-- ==== Sys2Proof/Machine/Wlock.lean ====
section
/-!
DEFINITION. The weight locks (R328 to R338): binding, chambers, the gate, admission from the ring, replacement in place.
-/

namespace Sys2Proof.Machine

/-- A field of weight lock `l`. -/
def wl (s : State) (f : RegField) (l : Nat) : Nat := rdi s pgWlock f l

/-- A field of weight lock `l` set. -/
def wlSet (f : RegField) (l v : Nat) (s : State) : State := wri pgWlock f l v s

/-- An error of a weight lock (R339): recorded with the lock where it is the record of ERR_FIRST; all but WL_STATE are
context-fatal for the lock's context. -/
def wlError (l bit : Nat) (s : State) : State :=
  let n := wl s R.WLOCK_LOCK_CTRL_CONTEXT l
  let s1 := recordErr pgWlock bit (some n) s
  let s2 := if rd s pgWlock R.HEADER_ERR_FIRST_VALID = 0 ∧ rd s1 pgWlock R.HEADER_ERR_FIRST_VALID = 1 then
      wr pgWlock R.WLOCK_ERR_LOCK_LOCK l (wr pgWlock R.WLOCK_ERR_LOCK_VALID 1 s1) else s1
  if bit = 0 then s2 else ctxFatal n (errCode .wlock bit) s2

/-- Whether `n` bytes from `a` lie wholly in correct sections of a polder. -/
def inCorrect (s : State) (polder a n : Nat) : Bool :=
  decide (a + n ≤ 0x80_0000_0000) && (List.range ((a + n - 1) / 2 ^ 30 + 1 - a / 2 ^ 30)).all (fun i =>
    let k := a / 2 ^ 30 + i
    polderSect s polder k && (sectOf s k).mode != 0 && (sectOf s k).cls == 0)

/-- The checks of R328 on a lock's configuration, and those of R339 on its fields. -/
def lockCfgOk (s : State) (l : Nat) : Bool :=
  let mode := wl s R.WLOCK_LOCK_CTRL_MODE l
  let len := wl s R.WLOCK_LOCK_CH_LEN l
  match ctxOf s (wl s R.WLOCK_LOCK_CTRL_CONTEXT l) with
  | none => false
  | some x =>
    inCorrect s x.polder (wl s R.WLOCK_LOCK_CH_A_BASE l) len &&
      inCorrect s x.polder (wl s R.WLOCK_LOCK_CH_B_BASE l) len &&
      [R.WLOCK_LOCK_TAIL_TALLY, R.WLOCK_LOCK_RET_A_TALLY, R.WLOCK_LOCK_RET_B_TALLY, R.WLOCK_LOCK_PASS_BASE,
        R.WLOCK_LOCK_REWRITE_TALLY, R.WLOCK_LOCK_DONE_TALLY].all (fun f => tallyAligned (wl s f l)) &&
      wl s R.WLOCK_LOCK_RING_BASE l % 64 == 0 && decide (1 ≤ wl s R.WLOCK_LOCK_RING_LOG2N l ∧ wl s R.WLOCK_LOCK_RING_LOG2N l ≤ 12) &&
      (mode == 0 || decide (1 ≤ wl s R.WLOCK_LOCK_IP_LAYERS l))

/-- VALID applies as 1 on an unbound lock (R328): bound with both chambers FREE and the gate closed, or refused. -/
def bindLock (l : Nat) (s : State) : State :=
  checked pgWlock 0 (!lockCfgOk s l) (fun u => wlSet R.WLOCK_LOCK_CTRL_VALID l 0 (wlError l 0 u)) (fun u =>
    let s1 := [R.WLOCK_LOCK_STATUS_STATE_A, R.WLOCK_LOCK_STATUS_STATE_B, R.WLOCK_LOCK_STATUS_ACTIVE,
      R.WLOCK_LOCK_STATUS_BARRIER, R.WLOCK_LOCK_STATUS_HELD, R.WLOCK_LOCK_GEN, R.WLOCK_LOCK_ADMITTED_A,
      R.WLOCK_LOCK_ADMITTED_B, R.WLOCK_LOCK_SWAPS, R.WLOCK_LOCK_IP_NEXT].foldl (fun t f => wlSet f l 0 t) u
    wr pgWlock R.WLOCK_STATUS_BOUND (putBits (rd s1 pgWlock R.WLOCK_STATUS_BOUND) l 1 1) s1) s

/-- The state of a chamber: 0 A, 1 B (R329). -/
def chamber (s : State) (l ch : Nat) : Nat :=
  if ch = 0 then wl s R.WLOCK_LOCK_STATUS_STATE_A l else wl s R.WLOCK_LOCK_STATUS_STATE_B l

/-- The state of a chamber set. -/
def setChamber (l ch v : Nat) (s : State) : State :=
  if ch = 0 then wlSet R.WLOCK_LOCK_STATUS_STATE_A l v s else wlSet R.WLOCK_LOCK_STATUS_STATE_B l v s

/-- A host event of a weight lock. -/
def wlEvent (code l : Nat) (s : State) : State := hostEvent code pgWlock (some (wl s R.WLOCK_LOCK_CTRL_CONTEXT l)) 0 s

/-- The value of ACTIVE_REQ takes effect on the gate (R331). -/
def gateApply (l : Nat) (s : State) : State :=
  let req := wl s R.WLOCK_LOCK_CTRL_ACTIVE_REQ l
  let now := wl s R.WLOCK_LOCK_STATUS_ACTIVE l
  let refuse (t : State) : State := wlSet R.WLOCK_LOCK_CTRL_ACTIVE_REQ l now t
  if req = now then s
  else if req = 3 then refuse s
  else if !lockBound s l then refuse (wlError l 0 s)
  else if wl s R.WLOCK_LOCK_STATUS_BARRIER l = 1 then refuse (wlError l 0 s)
  else if req = 0 then wlSet R.WLOCK_LOCK_STATUS_ACTIVE l 0 (setChamber l (now - 1) 4 s)
  else if chamber s l (req - 1) = 2 ∧ !(req = 2 ∧ wl s R.WLOCK_LOCK_CTRL_MODE l = 1) then
    let s1 := if now = 0 then s else setChamber l (now - 1) 4 s
    wlEvent evGateSwitched l (wlSet R.WLOCK_LOCK_GEN l (wl s R.WLOCK_LOCK_GEN l + 1)
      (wlSet R.WLOCK_LOCK_STATUS_ACTIVE l req (setChamber l (req - 1) 3 s1)))
  else refuse (wlError l 0 s)

/-- The offset of a lock's registers on the page, and whether an offset is one of them (R339). -/
def lockBase (l : Nat) : Nat := 0x100 + l * 0x80
def lockOff (l o : Nat) : Bool := decide (lockBase l ≤ o ∧ o < lockBase l + 0x80)

/-- The pending values that R339 discards with WL_STATE: a chamber base while that chamber is not FREE, a length while
either is not. -/
def lockDiscards (s : State) (l : Nat) (o : Nat) : Bool :=
  let a := chamber s l 0 != 0
  let b := chamber s l 1 != 0
  (a && o == lockBase l + 0x10) || (b && o == lockBase l + 0x18) || ((a || b) && o == lockBase l + 0x20)

/-- The lock's boundary (R67, R333): its pending values apply together; then VALID and ACTIVE_REQ act. -/
def applyLock (l : Nat) (s : State) : State :=
  let mine := (pendOffs s pgWlock).filter (fun e => lockOff l e.1)
  if mine.isEmpty then s
  else
    let bad := mine.any (fun e => lockDiscards s l e.1)
    let s1 := dropSel pgWlock (lockDiscards s l) s
    let s2 := bump pgWlock R.HEADER_BOUNDARY_CNT_COUNT 1 (applySel pgWlock (lockOff l) (if bad then wlError l 0 s1 else s1))
    let v := wl s2 R.WLOCK_LOCK_CTRL_VALID l
    let s3 := if v = 1 ∧ !lockBound s l then bindLock l s2
      else if v = 0 ∧ lockBound s l then unbindLock l s2 else s2
    gateApply l s3

/-- WLOCK_BIND (R328). -/
def execWlockBind (l : LockIx) (s : State) : Host.Outcome State Fault Refusal := .next (applyLock l s)

/-- GATE_APPLY (R331). -/
def execGateApply (l : LockIx) (s : State) : Host.Outcome State Fault Refusal := .next (applyLock l s)

/-! ### Commands (R330) -/

/-- A command of R330 accepted or refused. -/
def wlCmd (l op ch : Nat) (s : State) : State :=
  let st := chamber s l ch
  let mine : Bool := lockBound s l && !(ch == 1 && wl s R.WLOCK_LOCK_CTRL_MODE l == 1)
  match op with
  | 0 => s
  | 1 => if mine ∧ st = 0 then setChamber l ch 1 s else wlError l 0 s
  | 2 => if mine ∧ st = 1 then setChamber l ch 2 s else wlError l 0 s
  | 3 => if mine ∧ (st = 1 ∨ st = 2) then setChamber l ch 0 s else wlError l 0 s
  | 4 =>
    if lockBound s l ∧ wl s R.WLOCK_LOCK_CTRL_MODE l = 1 ∧ chamber s l 0 = 3 ∧ wl s R.WLOCK_LOCK_STATUS_BARRIER l = 0 then
      wlSet R.WLOCK_LOCK_IP_NEXT l 0 (wlSet R.WLOCK_LOCK_STATUS_BARRIER l 1 s)
    else wlError l 0 s
  | _ => wlError l 0 s

/-- FILL (R330). -/
def execFill (p : Path) (l : LockIx) (ch : Fin 2) (s : State) : Host.Outcome State Fault Refusal :=
  .next (access p pgWlock (wlCmd l 1 ch) s)

/-- READY (R330). -/
def execReady (p : Path) (l : LockIx) (ch : Fin 2) (s : State) : Host.Outcome State Fault Refusal :=
  .next (access p pgWlock (wlCmd l 2 ch) s)

/-- ABANDON (R330). -/
def execAbandon (p : Path) (l : LockIx) (ch : Fin 2) (s : State) : Host.Outcome State Fault Refusal :=
  .next (access p pgWlock (wlCmd l 3 ch) s)

/-- IP_START (R337). -/
def execIpStart (p : Path) (l : LockIx) (s : State) : Host.Outcome State Fault Refusal :=
  .next (access p pgWlock (wlCmd l 4 0) s)

/-! ### The poll (R333, R336, R337) -/

/-- Batches admitted so far. -/
def admitted (s : State) (l : Nat) : Nat := wl s R.WLOCK_LOCK_ADMITTED_A l + wl s R.WLOCK_LOCK_ADMITTED_B l

/-- The words of admission entry `k`. -/
def admitWords (s : State) (l k : Nat) : List Nat :=
  dramWords s (wl s R.WLOCK_LOCK_RING_BASE l + k % 2 ^ wl s R.WLOCK_LOCK_RING_LOG2N l * 64) 8

/-- Whether an admission entry is well formed (R332, R333). -/
def admitOk (ws : List Nat) : Bool :=
  wf ws 1 48 16 == 0 && wf ws 2 34 30 == 0 && wf ws 3 48 16 == 0 && (List.range 4).all (fun i => wd ws (4 + i) == 0) &&
    tallyAligned (wf ws 1 0 48)

/-- Admission stops (R333): WL_RING. -/
def stopLock (l : Nat) (s : State) : State := wlError l 1 { s with wlStop := l :: s.wlStop }

/-- One entry admitted to the chamber that the gate is open on. -/
def admitOne (l : Nat) (ws : List Nat) (s : State) : State :=
  let c := wl s R.WLOCK_LOCK_STATUS_ACTIVE l
  let a := wl s R.WLOCK_LOCK_RING_BASE l + admitted s l % 2 ^ wl s R.WLOCK_LOCK_RING_LOG2N l * 64
  let base := if c = 1 then wl s R.WLOCK_LOCK_CH_A_BASE l else wl s R.WLOCK_LOCK_CH_B_BASE l
  let s1 := dramPutWord (a + 24) base (dramPutWord (a + 16) (wl s R.WLOCK_LOCK_GEN l + c * 2 ^ 32) s)
  let s2 := if c = 1 then wlSet R.WLOCK_LOCK_ADMITTED_A l (wl s R.WLOCK_LOCK_ADMITTED_A l + 1) s1
    else wlSet R.WLOCK_LOCK_ADMITTED_B l (wl s R.WLOCK_LOCK_ADMITTED_B l + 1) s1
  tallyAdd (wf ws 1 0 48) 1 s2

/-- The admission loop of R333 for at most `n` entries; an entry waits with HELD where the gate is closed or the barrier
stands. -/
def admitLoop (l tail : Nat) : Nat → State → State
  | 0, s => s
  | n + 1, s =>
    if tail ≤ admitted s l then s
    else
      let s1 := applyLock l s
      if !lockBound s1 l then s1
      else if wl s1 R.WLOCK_LOCK_STATUS_ACTIVE l = 0 ∨ wl s1 R.WLOCK_LOCK_STATUS_BARRIER l = 1 then
        wlSet R.WLOCK_LOCK_STATUS_HELD l 1 s1
      else
        let ws := admitWords s1 l (admitted s1 l)
        if !admitOk ws then stopLock l s1 else admitLoop l tail n (admitOne l ws s1)

/-- Admission at a read of TAIL_TALLY. -/
def admitPoll (l : Nat) (s : State) : State :=
  if s.wlStop.contains l then s
  else
    let tail := dramWord s (wl s R.WLOCK_LOCK_TAIL_TALLY l)
    checked pgWlock 1 (decide (tail < admitted s l)) (stopLock l)
      (fun u => admitLoop l tail (tail - admitted s l) (wlSet R.WLOCK_LOCK_STATUS_HELD l 0 u)) s

/-- A chamber's retire tally read (R333): above its admissions an error; a drained chamber becomes FREE. -/
def retirePoll (l ch : Nat) (s : State) : State :=
  let r := dramWord s (if ch = 0 then wl s R.WLOCK_LOCK_RET_A_TALLY l else wl s R.WLOCK_LOCK_RET_B_TALLY l)
  let a := if ch = 0 then wl s R.WLOCK_LOCK_ADMITTED_A l else wl s R.WLOCK_LOCK_ADMITTED_B l
  checked pgWlock 2 (decide (a < r)) (wlError l 2) (fun u =>
    if chamber s l ch = 4 ∧ r = a then wlEvent evChamberFree l (setChamber l ch 0 u) else u) s

/-- The pass tally of a layer (R336). -/
def passOf (s : State) (l i : Nat) : Nat := dramWord s (wl s R.WLOCK_LOCK_PASS_BASE l + i * 8)

/-- Layers granted in place, at most `n` (R337 step 2). -/
def grantLoop (l : Nat) : Nat → State → State
  | 0, s => s
  | n + 1, s =>
    let i := wl s R.WLOCK_LOCK_IP_NEXT l
    if wl s R.WLOCK_LOCK_STATUS_BARRIER l = 1 ∧ i < wl s R.WLOCK_LOCK_IP_LAYERS l ∧ wl s R.WLOCK_LOCK_ADMITTED_A l ≤ passOf s l i then
      grantLoop l n (wlSet R.WLOCK_LOCK_IP_NEXT l (i + 1) (tallyAdd (wl s R.WLOCK_LOCK_REWRITE_TALLY l) 1 s))
    else s

/-- The replacement in place at a poll (R336, R337). -/
def inPlacePoll (l : Nat) (s : State) : State :=
  let n := wl s R.WLOCK_LOCK_IP_LAYERS l
  if wl s R.WLOCK_LOCK_CTRL_MODE l = 0 then s
  else checked pgWlock 3 ((List.range n).any (fun i => decide (wl s R.WLOCK_LOCK_ADMITTED_A l < passOf s l i))) (wlError l 3)
    (fun u =>
      let s1 := grantLoop l n u
      let k := wl s1 R.WLOCK_LOCK_SWAPS l
      if wl s1 R.WLOCK_LOCK_STATUS_BARRIER l = 1 ∧ (k + 1) * n ≤ dramWord s1 (wl s1 R.WLOCK_LOCK_DONE_TALLY l) then
        wlEvent evWlSwapped l (wlSet R.WLOCK_LOCK_STATUS_BARRIER l 0 (wlSet R.WLOCK_LOCK_SWAPS l (k + 1)
          (wlSet R.WLOCK_LOCK_GEN l (wl s1 R.WLOCK_LOCK_GEN l + 1) s1)))
      else s1) s

/-- TAIL_TALLY_READ (R333): the poll of a bound lock. -/
def lockPoll (l : Nat) (s : State) : State :=
  if !lockBound s l then s
  else admitPoll l (retirePoll l 1 (retirePoll l 0 (inPlacePoll l s)))

/-- TAIL_TALLY_READ (R333). -/
def execTailTallyRead (l : LockIx) (s : State) : Host.Outcome State Fault Refusal := .next (lockPoll l s)

end Sys2Proof.Machine
end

--- WHAT IS NEEDED ---
From the listing above, repeat exactly the lines starting at the line that includes "let st := chamber s l ch" and ending at the line that includes "dramWords s (wl", with nothing outside that span.

--- RESPONSE TO THIS TASK ---
  let st := chamber s l ch
  let mine : Bool := lockBound s l && !(ch == 1 && wl s R.WLOCK_LOCK_CTRL_MODE l == 1)
  match op with
  | 0 => s
  | 1 => if mine ∧ st = 0 then setChamber l ch 1 s else wlError l 0 s
  | 2 => if mine ∧ st = 1 then setChamber l ch 2 s else wlError l 0 s
  | 3 => if mine ∧ (st = 1 ∨ st = 2) then setChamber l ch 0 s else wlError l 0 s
  | 4 =>
    if lockBound s l ∧ wl s R.WLOCK_LOCK_CTRL_MODE l = 1 ∧ chamber s l 0 = 3 ∧ wl s R.WLOCK_LOCK_STATUS_BARRIER l = 0 then
      wlSet R.WLOCK_LOCK_IP_NEXT l 0 (wlSet R.WLOCK_LOCK_STATUS_BARRIER l 1 s)
    else wlError l 0 s
  | _ => wlError l 0 s

/-- FILL (R330). -/
def execFill (p : Path) (l : LockIx) (ch : Fin 2) (s : State) : Host.Outcome State Fault Refusal :=
  .next (access p pgWlock (wlCmd l 1 ch) s)

/-- READY (R330). -/
def execReady (p : Path) (l : LockIx) (ch : Fin 2) (s : State) : Host.Outcome State Fault Refusal :=
  .next (access p pgWlock (wlCmd l 2 ch) s)

/-- ABANDON (R330). -/
def execAbandon (p : Path) (l : LockIx) (ch : Fin 2) (s : State) : Host.Outcome State Fault Refusal :=
  .next (access p pgWlock (wlCmd l 3 ch) s)

/-- IP_START (R337). -/
def execIpStart (p : Path) (l : LockIx) (s : State) : Host.Outcome State Fault Refusal :=
  .next (access p pgWlock (wlCmd l 4 0) s)

/-! ### The poll (R333, R336, R337) -/

/-- Batches admitted so far. -/
def admitted (s : State) (l : Nat) : Nat := wl s R.WLOCK_LOCK_ADMITTED_A l + wl s R.WLOCK_LOCK_ADMITTED_B l

/-- The words of admission entry `k`. -/
def admitWords (s : State) (l k : Nat) : List Nat :=
  dramWords s (wl s R.WLOCK_LOCK_RING_BASE l + k % 2 ^ wl s R.WLOCK_LOCK_RING_LOG2N l * 64) 8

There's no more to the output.